Dataset entries
_ _ _ _ _

-- ==== Sys2Proof/Machine/Store.lean ====
section
/-! DEFINITION. The line store (spec/04): activity, the write of a reference line, the read of a generated line, sampling,
the output to the mixer, and the reply to QUERY STORE. -/

namespace Sys2Proof.Machine

/-- A reference line-start event (R18): its stamp, its key unless UNNUMBERED, whether it is SYNTHETIC, and σ when it is
flagged STEP. -/
structure RefLine where
  stamp     : Stamp
  key       : Option Key
  synthetic : Bool
  step      : Option Int
deriving DecidableEq, Repr

/-! ## Slots (R66, R67) -/

def Store.role (st : Store) (i : Fin 8) : SlotRole := (st.slots[i]).role

/-- The age of a slot: the counter less its write sequence number, modulo 2^16 (R67). -/
def Store.age (st : Store) (i : Fin 8) : Nat := (st.seq - (st.slots[i]).seq).toNat

/-- The FILLED slots, by number. -/
def Store.filled (st : Store) : List (Fin 8) := (List.finRange 8).filter fun i => st.role i = .filled

/-- The FILLED slot that holds a key. -/
def Store.lookUp (st : Store) (k : Key) : Option (Fin 8) := st.filled.find? fun i => (st.slots[i]).key = k

/-- The oldest of some slots: the one with the greatest age. -/
def Store.oldest (st : Store) : List (Fin 8) → Option (Fin 8)
  | [] => none
  | i :: is =>
    match st.oldest is with
    | none => some i
    | some j => if st.age j ≤ st.age i then some i else some j

/-- A slot replaced. -/
def Store.setSlot (st : Store) (i : Fin 8) (x : Slot) : Store := { st with slots := st.slots.set i x }

/-- A slot made FREE; its sampling ends (R71). -/
def Store.freeSlot (st : Store) (i : Fin 8) : Store :=
  { st.setSlot i Slot.cleared with
    sampling := if st.sampling.map (·.slot) = some i then none else st.sampling }

/-- Several slots made FREE. -/
def Store.freeSlots (st : Store) (is : List (Fin 8)) : Store := is.foldl Store.freeSlot st

/-- The previous SHOWN slot becomes FREE and the shown slot none. -/
def Store.freeShown (st : Store) : Store :=
  match st.shown with
  | some i => { st.freeSlot i with shown := none }
  | none => st

/-! ## Activity (R68) -/

/-- Every slot FREE, no shown slot and no sampling. -/
def Store.emptied (st : Store) : Store :=
  { st with slots := Vector.replicate 8 Slot.cleared, shown := none, sampling := none }

/-- Whether the store is ACTIVE in a lock state (R68). -/
def LockState.storeActive : LockState → Bool
  | .acquire => true
  | .locked => true
  | _ => false

/-- A change of lock state handed to the store (R68): between ACQUIRE and LOCKED it keeps its slots, into them it starts
empty with no last line-1 result, and out of them it is cleared. -/
def Store.handed (st : Store) (new : LockState) : Store :=
  if new.storeActive then
    if st.active then st else { st.emptied with active := true, lineOne := none }
  else { st.emptied with active := false }

/-! ## Writing a reference line (R69, R70, R71) -/

/-- A DROP or REPEAT report of the STORE queue. -/
def storePost (kind : ReportKind) (argA keyCode : Nat) : Post :=
  ⟨queueStore, kind, BitVec.ofNat 8 argA, BitVec.ofNat 16 keyCode⟩

/-- R70: the lowest-numbered FREE slot, or else the oldest FILLED one, whose line is lost. -/
def Store.choose (st : Store) : Option (Fin 8) × Bool :=
  match (List.finRange 8).find? (fun i => st.role i = .free) with
  | some i => (some i, false)
  | none => (st.oldest st.filled, true)

/-- R69 step 3 and 4: the chosen slot takes the line. -/
def Store.fill (st : Store) (i : Fin 8) (k : Key) (l : RefLine) : Store :=
  { st.setSlot i ⟨.filled, k, st.seq, l.synthetic, l.step.isSome, []⟩ with
    seq := st.seq + 1
    sampling := if l.synthetic then none else some ⟨i, l.stamp⟩ }

/-- R69 step 1: a FILLED slot of the same key becomes FREE. -/
def Store.supersede (st : Store) (k : Key) : Store :=
  match st.lookUp k with
  | some i => st.freeSlot i
  | none => st

/-- A reference line start reaches the store (R69): nothing when IDLE; an UNNUMBERED one ends the sampling; a keyed one is
written, with DROP and SLIP when a line is lost. -/
def State.storeWrite (s : State) (l : RefLine) : State :=
  if s.store.active then
    match l.key with
    | none => s.setStore { s.store with sampling := none }
    | some k =>
      let st := s.store.supersede k
      match st.choose with
      | (some i, dropped) =>
        let s1 := s.setStore (st.fill i k l)
        if dropped then (s1.post (storePost .drop 1 (st.slots[i]).key.code)).latch condSlip else s1
      | (none, _) => s.setStore st
  else s

/-! ## Sampling (R71) -/

/-- The number of the sample whose instant a tick with the given reading is, for a line with the given stamp: the tick is a
sample instant when its reading is a multiple of 32 fu, and sample k is taken at the first instant at or after the
line's stamp plus 3,584 + 32k fu. -/
def sampleDue (line reading : Stamp) : Option Nat :=
  let d := stampDiff reading line - 3584
  if reading.toNat % 32 = 0 ∧ 0 ≤ d then some (d / 32).toNat else none

/-- A tick with the given reading: at a sample instant the sample goes into the sampling slot, and sampling ends with sample
639. -/
def Store.sampleTick (st : Store) (reading : Stamp) (ref : Sample) : Store :=
  match st.sampling with
  | none => st
  | some sp =>
    match sampleDue sp.stamp reading with
    | none => st
    | some k =>
      if k < sampleRoom then
        let slot := st.slots[sp.slot]
        { st.setSlot sp.slot { slot with samples := Samples.write slot.samples k ref } with
          sampling := if k + 1 = sampleRoom then none else some sp }
      else { st with sampling := none }

/-! ## Reading a generated line (R72, R73, R74, R78) -/

/-- The FILLED slots older than a given one. -/
def Store.olderThan (st : Store) (i : Fin 8) : List (Fin 8) := st.filled.filter fun j => st.age i < st.age j

/-- R72: the found slot is shown, the previous one and every older FILLED slot become FREE. -/
def Store.found (st : Store) (i : Fin 8) : Store :=
  let older := st.olderThan i
  let st1 := st.freeShown
  let st2 := { st1.setSlot i { st1.slots[i] with role := .shown } with shown := some i }
  st2.freeSlots older

/-- The look-up of a generated line in an ACTIVE store: found (R72), a repeat (R73) or starved (R74), and whether it was
found. DESIGN CHOICE (log 32): a repeat of a slot flagged SYNTHETIC, which shows a slot again and presents black, is posted
with argA 1. -/
def State.storeLookUp (s : State) (k : Key) : State × Bool :=
  match s.store.lookUp k with
  | some i =>
    let older := s.store.olderThan i
    let s1 := s.setStore (s.store.found i)
    match s.store.oldest older with
    | some j => ((s1.post (storePost .drop older.length (s.store.slots[j]).key.code)).latch condSlip, true)
    | none => (s1, true)
  | none =>
    if s.store.filled.isEmpty then (s.setStore s.store.freeShown, false)
    else ((s.post (storePost .repeated (boolCode s.store.shown.isSome) k.code)).latch condSlip, false)

/-! ## Output to the mixer (R75, R76) -/

/-- The horizontal mapping: the slot sample that output pixel x shows (R76). -/
def sampleOfPixel (std : Standard) (lpix : Nat) (h : Int) (x : Nat) : Int := ((x * sline std / lpix : Nat) : Int) + h - 112

/-- The store's output for the pixel x of the line in progress (R75). -/
def Store.output (st : Store) (std : Standard) (lpix x : Nat) : Sample :=
  match st.shown with
  | none => Sample.black
  | some i =>
    if (st.slots[i]).synthetic then Sample.black
    else
      let j := sampleOfPixel std lpix st.hLine x
      if 0 ≤ j ∧ j < 640 then Samples.read (st.slots[i]).samples j.toNat else Sample.black

/-! ## The reply to QUERY STORE (R82, Table 10-G) -/

/-- Whether the store is presenting black: no SHOWN slot, or one flagged SYNTHETIC. -/
def Store.presentsBlack (st : Store) : Bool :=
  match st.shown with
  | none => true
  | some i => (st.slots[i]).synthetic

def Slot.bytes (x : Slot) : List Byte :=
  match x.role with
  | .free => bytesOf 6 0
  | r => bytesOf 1 r.code ++ bytesOf 2 x.key.code ++ bytesOf 2 x.seq.toNat ++
      bytesOf 1 (boolCode x.synthetic + 2 * boolCode x.step)

/-- The store record of 56 bytes. -/
def Store.bytes (st : Store) : List Byte :=
  bytesOf 1 (boolCode st.active) ++ bytesOf 1 st.d ++ bytesOfInt 1 st.h ++ bytesOf 2 st.seq.toNat ++
  bytesOf 1 (indexCode (st.shown.map (·.val))) ++ bytesOf 1 (boolCode st.presentsBlack) ++ bytesOf 1 (lineOneCode st.lineOne) ++
  st.slots.toList.flatMap Slot.bytes

end Sys2Proof.Machine
end

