-- ==== Sys2Proof/Machine/ReportRequests.lean ====
section
/-! DEFINITION. The requests of the report unit (spec/09, sections 9.2 to 9.4). -/

namespace Sys2Proof.Machine

/-- The queue that a request of one index names. -/
def queueOf (params : List Byte) : Option (Fin 4) :=
  match fields [1] params with
  | some [v] => indexBelow 4 v
  | _ => none

/-- A queue replaced. -/
def ReportUnit.setQueue (r : ReportUnit) (q : Fin 4) (rs : List Report) : ReportUnit := { r with queues := r.queues.set q rs }

def answerReportPeek (params : List Byte) (s : State) : Answer :=
  match queueOf params with
  | none => s.refuse .badParam
  | some q =>
    match s.reports.queues[q] with
    | [] => s.refuse .empty
    | r :: rest => s.okay (r.bytes ++ bytesOf 1 (rest.length + 1))

/-- REPORT_PEEK (R157). -/
def execReportPeek (params : List Byte) (s : State) : Host.Outcome State Fault Refusal :=
  s.request 0x60 params (answerReportPeek params)

def answerReportTake (params : List Byte) (s : State) : Answer :=
  match queueOf params with
  | none => s.refuse .badParam
  | some q =>
    match s.reports.queues[q] with
    | [] => s.refuse .empty
    | r :: rest => (s.setReports (s.reports.setQueue q rest)).okay (r.bytes ++ bytesOf 1 rest.length)

/-- REPORT_TAKE (R158). -/
def execReportTake (params : List Byte) (s : State) : Host.Outcome State Fault Refusal :=
  s.request 0x61 params (answerReportTake params)

def answerReportFlush (params : List Byte) (s : State) : Answer :=
  match queueOf params with
  | none => s.refuse .badParam
  | some q => (s.setReports (s.reports.setQueue q [])).okay (bytesOf 1 (s.reports.queues[q]).length)

/-- REPORT_FLUSH (R159). -/
def execReportFlush (params : List Byte) (s : State) : Host.Outcome State Fault Refusal :=
  s.request 0x62 params (answerReportFlush params)

/-- The reply of CONDITIONS is formed before the clearing (R162, step 1); then the named conditions are cleared, and those
whose causes hold latched again (steps 2 and 3). -/
def answerConditions (params : List Byte) (s : State) : Answer :=
  match fields [2] params with
  | some [v] =>
    let mask := BitVec.ofNat 11 v
    let latched := (s.reports.latched &&& ~~~mask) ||| (s.causes &&& mask)
    (s.setReports { s.reports with latched := latched }).okay
      (bytesOf 2 s.reports.latched.toNat ++ bytesOf 1 s.causes.toNat)
  | _ => s.refuse .badParam

/-- CONDITIONS (R162). -/
def execConditions (params : List Byte) (s : State) : Host.Outcome State Fault Refusal :=
  s.request 0x63 params (answerConditions params)

def answerSetAttention (params : List Byte) (s : State) : Answer :=
  match fields [2, 1] params with
  | some [c, q] =>
    let conds := BitVec.ofNat 11 c
    let queues := BitVec.ofNat 4 q
    (s.setReports { s.reports with condEnables := conds, queueEnables := queues }).okay
      (bytesOf 2 conds.toNat ++ bytesOf 1 queues.toNat)
  | _ => s.refuse .badParam

/-- SET_ATTENTION (R164). -/
def execSetAttention (params : List Byte) (s : State) : Host.Outcome State Fault Refusal :=
  s.request 0x64 params (answerSetAttention params)

end Sys2Proof.Machine
end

_ _ _ _ _

Work instructions:
One stretch of the lines above is wanted, from the line that contains "def Store.role (st" through the line that contains "by number. -/". Output it exactly.

Written answer:
def Store.role (st : Store) (i : Fin 8) : SlotRole := (st.slots[i]).role

/-- The age of a slot: the counter less its write sequence number, modulo 2^16 (R67). -/
def Store.age (st : Store) (i : Fin 8) : Nat := (st.seq - (st.slots[i]).seq).toNat

/-- The FILLED slots, by number. -/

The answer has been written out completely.